● What is required
Whenever a line in the records below contains "hroom", pick it out.

● Data for review
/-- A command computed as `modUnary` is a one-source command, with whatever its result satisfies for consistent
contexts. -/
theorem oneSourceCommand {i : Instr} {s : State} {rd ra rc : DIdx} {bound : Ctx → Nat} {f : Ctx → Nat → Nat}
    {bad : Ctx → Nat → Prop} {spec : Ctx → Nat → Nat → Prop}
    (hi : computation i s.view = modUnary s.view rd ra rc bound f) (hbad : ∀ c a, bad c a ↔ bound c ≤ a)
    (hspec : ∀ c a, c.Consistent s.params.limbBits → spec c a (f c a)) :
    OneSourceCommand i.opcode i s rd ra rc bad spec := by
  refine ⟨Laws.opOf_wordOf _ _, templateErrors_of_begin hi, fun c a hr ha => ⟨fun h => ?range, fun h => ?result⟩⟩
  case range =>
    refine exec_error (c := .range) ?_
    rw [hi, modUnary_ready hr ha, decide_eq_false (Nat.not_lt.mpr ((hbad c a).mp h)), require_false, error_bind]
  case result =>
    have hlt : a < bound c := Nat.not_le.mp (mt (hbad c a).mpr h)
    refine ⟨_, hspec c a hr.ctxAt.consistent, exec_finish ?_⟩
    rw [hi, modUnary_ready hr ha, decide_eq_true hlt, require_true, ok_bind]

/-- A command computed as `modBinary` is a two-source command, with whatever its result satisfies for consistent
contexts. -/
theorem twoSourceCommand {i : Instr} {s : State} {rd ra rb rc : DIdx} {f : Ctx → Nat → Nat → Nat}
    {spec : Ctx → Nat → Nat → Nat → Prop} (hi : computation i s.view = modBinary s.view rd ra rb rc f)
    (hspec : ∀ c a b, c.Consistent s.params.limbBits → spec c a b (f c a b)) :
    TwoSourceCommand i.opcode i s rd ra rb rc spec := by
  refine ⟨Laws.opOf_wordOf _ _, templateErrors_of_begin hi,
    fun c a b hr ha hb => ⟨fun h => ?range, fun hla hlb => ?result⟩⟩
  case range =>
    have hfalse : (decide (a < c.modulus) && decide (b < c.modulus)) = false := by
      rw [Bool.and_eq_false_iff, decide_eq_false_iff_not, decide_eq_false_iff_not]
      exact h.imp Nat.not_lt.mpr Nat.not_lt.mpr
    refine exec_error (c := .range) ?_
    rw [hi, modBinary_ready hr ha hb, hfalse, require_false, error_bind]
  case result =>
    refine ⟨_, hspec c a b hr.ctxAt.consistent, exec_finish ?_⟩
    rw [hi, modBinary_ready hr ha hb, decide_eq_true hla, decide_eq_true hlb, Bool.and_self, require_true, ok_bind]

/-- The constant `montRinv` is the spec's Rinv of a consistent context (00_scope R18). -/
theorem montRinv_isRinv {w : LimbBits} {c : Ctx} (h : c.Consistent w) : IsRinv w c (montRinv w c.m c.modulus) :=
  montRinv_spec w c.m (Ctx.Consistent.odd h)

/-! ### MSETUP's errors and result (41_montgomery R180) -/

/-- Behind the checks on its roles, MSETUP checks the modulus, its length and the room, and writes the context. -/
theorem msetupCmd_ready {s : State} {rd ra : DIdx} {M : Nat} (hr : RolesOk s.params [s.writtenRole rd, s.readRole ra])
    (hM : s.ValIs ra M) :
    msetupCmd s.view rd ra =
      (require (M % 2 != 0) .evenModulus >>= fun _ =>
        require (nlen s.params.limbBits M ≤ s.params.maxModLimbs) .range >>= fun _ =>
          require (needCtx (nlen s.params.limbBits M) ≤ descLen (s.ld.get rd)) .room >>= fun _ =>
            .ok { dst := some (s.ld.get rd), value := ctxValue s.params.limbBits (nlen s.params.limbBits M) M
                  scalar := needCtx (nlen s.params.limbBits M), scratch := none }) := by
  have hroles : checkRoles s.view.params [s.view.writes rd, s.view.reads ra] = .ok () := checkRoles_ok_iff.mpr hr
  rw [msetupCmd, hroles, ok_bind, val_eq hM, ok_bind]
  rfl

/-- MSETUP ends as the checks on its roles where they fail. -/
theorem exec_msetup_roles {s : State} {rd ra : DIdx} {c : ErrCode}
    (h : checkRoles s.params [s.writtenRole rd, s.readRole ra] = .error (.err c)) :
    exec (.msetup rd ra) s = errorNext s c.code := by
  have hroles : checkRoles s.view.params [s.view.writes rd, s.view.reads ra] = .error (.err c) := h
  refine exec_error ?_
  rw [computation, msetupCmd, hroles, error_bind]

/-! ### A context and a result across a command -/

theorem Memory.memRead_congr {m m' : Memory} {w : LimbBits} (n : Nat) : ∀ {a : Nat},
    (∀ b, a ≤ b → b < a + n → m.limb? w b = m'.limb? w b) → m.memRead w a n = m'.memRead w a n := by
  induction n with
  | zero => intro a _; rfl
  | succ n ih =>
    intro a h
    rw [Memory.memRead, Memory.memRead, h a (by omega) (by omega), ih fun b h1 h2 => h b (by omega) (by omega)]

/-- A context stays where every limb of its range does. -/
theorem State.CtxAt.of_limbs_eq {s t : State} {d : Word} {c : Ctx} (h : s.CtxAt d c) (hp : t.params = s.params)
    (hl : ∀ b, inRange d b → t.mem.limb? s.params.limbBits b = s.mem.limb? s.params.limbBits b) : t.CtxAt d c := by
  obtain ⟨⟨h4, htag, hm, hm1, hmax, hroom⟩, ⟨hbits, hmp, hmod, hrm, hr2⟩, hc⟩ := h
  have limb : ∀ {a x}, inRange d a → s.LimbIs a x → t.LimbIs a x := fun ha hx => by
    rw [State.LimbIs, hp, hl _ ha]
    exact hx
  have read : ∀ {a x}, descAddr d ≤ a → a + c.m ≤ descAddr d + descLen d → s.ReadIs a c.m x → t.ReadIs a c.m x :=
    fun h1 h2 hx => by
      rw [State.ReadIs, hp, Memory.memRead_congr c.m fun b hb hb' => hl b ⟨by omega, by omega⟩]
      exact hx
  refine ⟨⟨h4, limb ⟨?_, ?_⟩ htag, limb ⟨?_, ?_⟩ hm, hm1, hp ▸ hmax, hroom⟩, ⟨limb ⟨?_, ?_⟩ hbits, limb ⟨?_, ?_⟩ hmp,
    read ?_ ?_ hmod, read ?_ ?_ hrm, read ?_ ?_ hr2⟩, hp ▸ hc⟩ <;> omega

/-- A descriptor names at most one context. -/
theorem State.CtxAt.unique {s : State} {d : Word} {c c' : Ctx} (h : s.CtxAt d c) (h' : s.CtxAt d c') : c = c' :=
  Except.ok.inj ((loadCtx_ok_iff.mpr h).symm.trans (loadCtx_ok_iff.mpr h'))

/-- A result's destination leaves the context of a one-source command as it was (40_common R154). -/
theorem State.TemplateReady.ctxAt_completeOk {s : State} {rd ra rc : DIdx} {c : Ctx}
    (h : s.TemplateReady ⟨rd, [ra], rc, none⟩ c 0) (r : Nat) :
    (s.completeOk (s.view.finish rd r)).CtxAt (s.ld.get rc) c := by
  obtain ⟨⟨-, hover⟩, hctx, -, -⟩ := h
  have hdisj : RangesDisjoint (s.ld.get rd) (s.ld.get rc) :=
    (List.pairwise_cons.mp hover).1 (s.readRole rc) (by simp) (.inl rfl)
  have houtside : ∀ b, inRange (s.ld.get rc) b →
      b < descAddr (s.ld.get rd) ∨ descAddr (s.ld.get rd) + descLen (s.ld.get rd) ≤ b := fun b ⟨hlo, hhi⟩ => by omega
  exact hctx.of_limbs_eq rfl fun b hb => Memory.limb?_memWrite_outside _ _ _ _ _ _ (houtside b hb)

* * *

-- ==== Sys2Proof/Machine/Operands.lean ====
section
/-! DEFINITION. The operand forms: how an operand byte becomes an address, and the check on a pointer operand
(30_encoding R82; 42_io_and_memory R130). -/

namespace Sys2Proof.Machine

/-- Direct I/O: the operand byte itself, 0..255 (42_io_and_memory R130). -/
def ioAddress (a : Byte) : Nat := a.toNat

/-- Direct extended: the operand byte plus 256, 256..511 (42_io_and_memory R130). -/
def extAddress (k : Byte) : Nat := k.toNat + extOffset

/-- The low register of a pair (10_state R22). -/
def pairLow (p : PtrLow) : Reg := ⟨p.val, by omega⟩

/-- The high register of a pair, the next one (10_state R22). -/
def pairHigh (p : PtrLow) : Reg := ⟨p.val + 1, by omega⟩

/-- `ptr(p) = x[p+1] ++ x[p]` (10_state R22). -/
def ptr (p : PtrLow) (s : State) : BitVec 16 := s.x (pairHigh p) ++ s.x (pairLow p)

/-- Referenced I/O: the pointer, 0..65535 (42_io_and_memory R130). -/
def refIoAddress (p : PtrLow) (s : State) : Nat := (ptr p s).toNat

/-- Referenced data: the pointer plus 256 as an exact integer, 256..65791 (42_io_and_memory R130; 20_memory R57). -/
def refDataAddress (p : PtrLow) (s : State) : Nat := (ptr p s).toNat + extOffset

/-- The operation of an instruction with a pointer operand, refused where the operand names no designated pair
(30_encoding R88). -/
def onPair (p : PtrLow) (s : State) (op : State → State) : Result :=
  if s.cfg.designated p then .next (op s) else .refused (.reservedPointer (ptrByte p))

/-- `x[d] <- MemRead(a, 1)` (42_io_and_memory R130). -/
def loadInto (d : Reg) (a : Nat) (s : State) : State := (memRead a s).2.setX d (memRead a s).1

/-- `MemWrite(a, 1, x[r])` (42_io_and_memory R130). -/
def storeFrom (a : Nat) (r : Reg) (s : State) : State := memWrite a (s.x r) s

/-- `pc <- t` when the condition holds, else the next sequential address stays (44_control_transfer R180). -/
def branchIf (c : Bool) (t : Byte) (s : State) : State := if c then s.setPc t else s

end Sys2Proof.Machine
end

● The answer
  obtain ⟨⟨h4, htag, hm, hm1, hmax, hroom⟩, ⟨hbits, hmp, hmod, hrm, hr2⟩, hc⟩ := h
  refine ⟨⟨h4, limb ⟨?_, ?_⟩ htag, limb ⟨?_, ?_⟩ hm, hm1, hp ▸ hmax, hroom⟩, ⟨limb ⟨?_, ?_⟩ hbits, limb ⟨?_, ?_⟩ hmp,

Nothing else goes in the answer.